### How to complete this task
In the records below, find the line with "eng : List EngOp" and the line with "def Gang.setGstat (g". Print both exactly, along with every line between them, and no other line.

### Information supplied

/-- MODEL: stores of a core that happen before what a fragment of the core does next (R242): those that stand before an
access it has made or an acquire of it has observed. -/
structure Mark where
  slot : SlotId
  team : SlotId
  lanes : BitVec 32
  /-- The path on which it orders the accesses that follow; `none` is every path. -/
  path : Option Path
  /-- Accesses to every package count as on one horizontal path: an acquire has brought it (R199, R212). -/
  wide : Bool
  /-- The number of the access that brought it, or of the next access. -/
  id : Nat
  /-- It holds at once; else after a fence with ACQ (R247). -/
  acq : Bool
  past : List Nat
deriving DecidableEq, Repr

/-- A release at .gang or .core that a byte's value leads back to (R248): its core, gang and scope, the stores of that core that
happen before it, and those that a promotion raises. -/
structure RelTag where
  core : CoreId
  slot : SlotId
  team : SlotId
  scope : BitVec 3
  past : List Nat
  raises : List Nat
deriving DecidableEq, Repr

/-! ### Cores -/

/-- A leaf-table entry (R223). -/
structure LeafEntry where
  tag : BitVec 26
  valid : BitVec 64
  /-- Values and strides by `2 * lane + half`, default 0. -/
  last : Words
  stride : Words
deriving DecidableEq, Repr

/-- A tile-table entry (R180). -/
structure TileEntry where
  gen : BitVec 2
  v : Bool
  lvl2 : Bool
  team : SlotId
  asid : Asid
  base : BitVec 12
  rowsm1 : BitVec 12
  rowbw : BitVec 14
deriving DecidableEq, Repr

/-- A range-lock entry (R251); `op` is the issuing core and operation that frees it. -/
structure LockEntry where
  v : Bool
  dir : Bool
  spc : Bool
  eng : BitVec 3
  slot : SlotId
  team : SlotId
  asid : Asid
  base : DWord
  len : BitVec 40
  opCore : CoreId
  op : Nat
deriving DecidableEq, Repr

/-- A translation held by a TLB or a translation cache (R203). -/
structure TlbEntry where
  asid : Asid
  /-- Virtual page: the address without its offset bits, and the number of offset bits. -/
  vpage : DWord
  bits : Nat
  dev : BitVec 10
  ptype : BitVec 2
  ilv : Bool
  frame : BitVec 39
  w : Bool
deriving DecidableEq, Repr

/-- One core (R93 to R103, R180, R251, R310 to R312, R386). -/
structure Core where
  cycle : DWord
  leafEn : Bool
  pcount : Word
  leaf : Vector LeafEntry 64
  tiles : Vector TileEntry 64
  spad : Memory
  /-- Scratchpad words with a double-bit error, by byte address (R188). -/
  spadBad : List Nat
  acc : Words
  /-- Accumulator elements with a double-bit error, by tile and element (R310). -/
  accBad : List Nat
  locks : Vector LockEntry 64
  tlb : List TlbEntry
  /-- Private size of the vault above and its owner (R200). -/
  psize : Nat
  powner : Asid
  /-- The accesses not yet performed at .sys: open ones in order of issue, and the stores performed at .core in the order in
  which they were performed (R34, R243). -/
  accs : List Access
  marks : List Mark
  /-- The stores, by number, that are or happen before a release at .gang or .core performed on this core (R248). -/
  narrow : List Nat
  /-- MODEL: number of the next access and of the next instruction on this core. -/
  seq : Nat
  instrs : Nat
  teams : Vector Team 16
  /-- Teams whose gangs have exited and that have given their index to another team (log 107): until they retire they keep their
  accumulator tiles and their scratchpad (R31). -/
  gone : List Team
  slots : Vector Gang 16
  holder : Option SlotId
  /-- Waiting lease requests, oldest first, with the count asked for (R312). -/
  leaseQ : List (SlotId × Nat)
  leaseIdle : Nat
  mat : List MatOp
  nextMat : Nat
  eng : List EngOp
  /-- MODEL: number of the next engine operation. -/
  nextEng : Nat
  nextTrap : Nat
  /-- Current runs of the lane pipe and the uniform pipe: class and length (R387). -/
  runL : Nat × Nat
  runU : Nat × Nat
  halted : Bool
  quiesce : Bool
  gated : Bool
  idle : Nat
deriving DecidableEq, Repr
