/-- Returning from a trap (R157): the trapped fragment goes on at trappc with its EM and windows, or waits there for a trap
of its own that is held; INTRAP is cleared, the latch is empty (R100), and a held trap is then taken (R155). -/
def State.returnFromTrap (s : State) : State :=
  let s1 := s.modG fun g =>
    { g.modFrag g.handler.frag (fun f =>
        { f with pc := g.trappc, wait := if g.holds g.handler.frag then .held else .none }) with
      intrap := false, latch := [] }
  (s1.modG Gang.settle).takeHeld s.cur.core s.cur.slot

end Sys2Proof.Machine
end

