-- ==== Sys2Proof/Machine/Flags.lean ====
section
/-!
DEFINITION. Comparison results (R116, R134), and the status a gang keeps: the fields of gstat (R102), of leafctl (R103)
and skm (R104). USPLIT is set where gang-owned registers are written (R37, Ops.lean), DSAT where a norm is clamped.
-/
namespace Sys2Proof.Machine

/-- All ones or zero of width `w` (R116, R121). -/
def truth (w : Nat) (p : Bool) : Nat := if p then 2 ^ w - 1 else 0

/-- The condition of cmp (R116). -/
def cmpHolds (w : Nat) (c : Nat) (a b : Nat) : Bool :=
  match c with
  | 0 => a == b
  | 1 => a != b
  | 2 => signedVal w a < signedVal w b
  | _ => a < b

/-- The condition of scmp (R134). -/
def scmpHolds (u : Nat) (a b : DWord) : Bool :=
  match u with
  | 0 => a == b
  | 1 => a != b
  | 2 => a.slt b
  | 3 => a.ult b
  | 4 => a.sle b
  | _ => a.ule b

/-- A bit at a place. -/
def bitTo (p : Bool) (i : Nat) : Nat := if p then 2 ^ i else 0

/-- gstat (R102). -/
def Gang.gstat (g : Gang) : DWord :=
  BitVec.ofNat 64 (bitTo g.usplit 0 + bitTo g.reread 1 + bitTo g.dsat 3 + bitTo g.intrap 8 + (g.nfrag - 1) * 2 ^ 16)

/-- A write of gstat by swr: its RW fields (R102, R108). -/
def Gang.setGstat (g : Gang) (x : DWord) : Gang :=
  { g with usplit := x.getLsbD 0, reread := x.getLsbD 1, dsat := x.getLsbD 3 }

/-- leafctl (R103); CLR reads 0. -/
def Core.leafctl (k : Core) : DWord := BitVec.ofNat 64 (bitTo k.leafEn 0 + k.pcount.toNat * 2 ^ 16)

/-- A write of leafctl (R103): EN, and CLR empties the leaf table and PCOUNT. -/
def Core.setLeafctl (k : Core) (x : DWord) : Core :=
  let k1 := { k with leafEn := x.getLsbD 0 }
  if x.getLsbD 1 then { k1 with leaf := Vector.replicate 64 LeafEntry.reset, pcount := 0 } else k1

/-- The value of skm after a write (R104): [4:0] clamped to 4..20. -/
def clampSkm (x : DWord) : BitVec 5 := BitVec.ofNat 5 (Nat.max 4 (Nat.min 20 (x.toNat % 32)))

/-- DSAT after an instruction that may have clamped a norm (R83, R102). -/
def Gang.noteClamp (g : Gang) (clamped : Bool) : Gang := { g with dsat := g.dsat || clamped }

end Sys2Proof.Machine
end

### Response to the task
  eng : List EngOp
  /-- MODEL: number of the next engine operation. -/
  nextEng : Nat
  nextTrap : Nat
  /-- Current runs of the lane pipe and the uniform pipe: class and length (R387). -/
  runL : Nat × Nat
  runU : Nat × Nat
  halted : Bool
  quiesce : Bool
  gated : Bool
  idle : Nat
deriving DecidableEq, Repr
/-- Returning from a trap (R157): the trapped fragment goes on at trappc with its EM and windows, or waits there for a trap
of its own that is held; INTRAP is cleared, the latch is empty (R100), and a held trap is then taken (R155). -/
def State.returnFromTrap (s : State) : State :=
  let s1 := s.modG fun g =>
    { g.modFrag g.handler.frag (fun f =>
        { f with pc := g.trappc, wait := if g.holds g.handler.frag then .held else .none }) with
      intrap := false, latch := [] }
  (s1.modG Gang.settle).takeHeld s.cur.core s.cur.slot

end Sys2Proof.Machine
end

-- ==== Sys2Proof/Machine/Flags.lean ====
section
/-!
DEFINITION. Comparison results (R116, R134), and the status a gang keeps: the fields of gstat (R102), of leafctl (R103)
and skm (R104). USPLIT is set where gang-owned registers are written (R37, Ops.lean), DSAT where a norm is clamped.
-/
namespace Sys2Proof.Machine

/-- All ones or zero of width `w` (R116, R121). -/
def truth (w : Nat) (p : Bool) : Nat := if p then 2 ^ w - 1 else 0

/-- The condition of cmp (R116). -/
def cmpHolds (w : Nat) (c : Nat) (a b : Nat) : Bool :=
  match c with
  | 0 => a == b
  | 1 => a != b
  | 2 => signedVal w a < signedVal w b
  | _ => a < b

/-- The condition of scmp (R134). -/
def scmpHolds (u : Nat) (a b : DWord) : Bool :=
  match u with
  | 0 => a == b
  | 1 => a != b
  | 2 => a.slt b
  | 3 => a.ult b
  | 4 => a.sle b
  | _ => a.ule b

/-- A bit at a place. -/
def bitTo (p : Bool) (i : Nat) : Nat := if p then 2 ^ i else 0

/-- gstat (R102). -/
def Gang.gstat (g : Gang) : DWord :=
  BitVec.ofNat 64 (bitTo g.usplit 0 + bitTo g.reread 1 + bitTo g.dsat 3 + bitTo g.intrap 8 + (g.nfrag - 1) * 2 ^ 16)

/-- A write of gstat by swr: its RW fields (R102, R108). -/
def Gang.setGstat (g : Gang) (x : DWord) : Gang :=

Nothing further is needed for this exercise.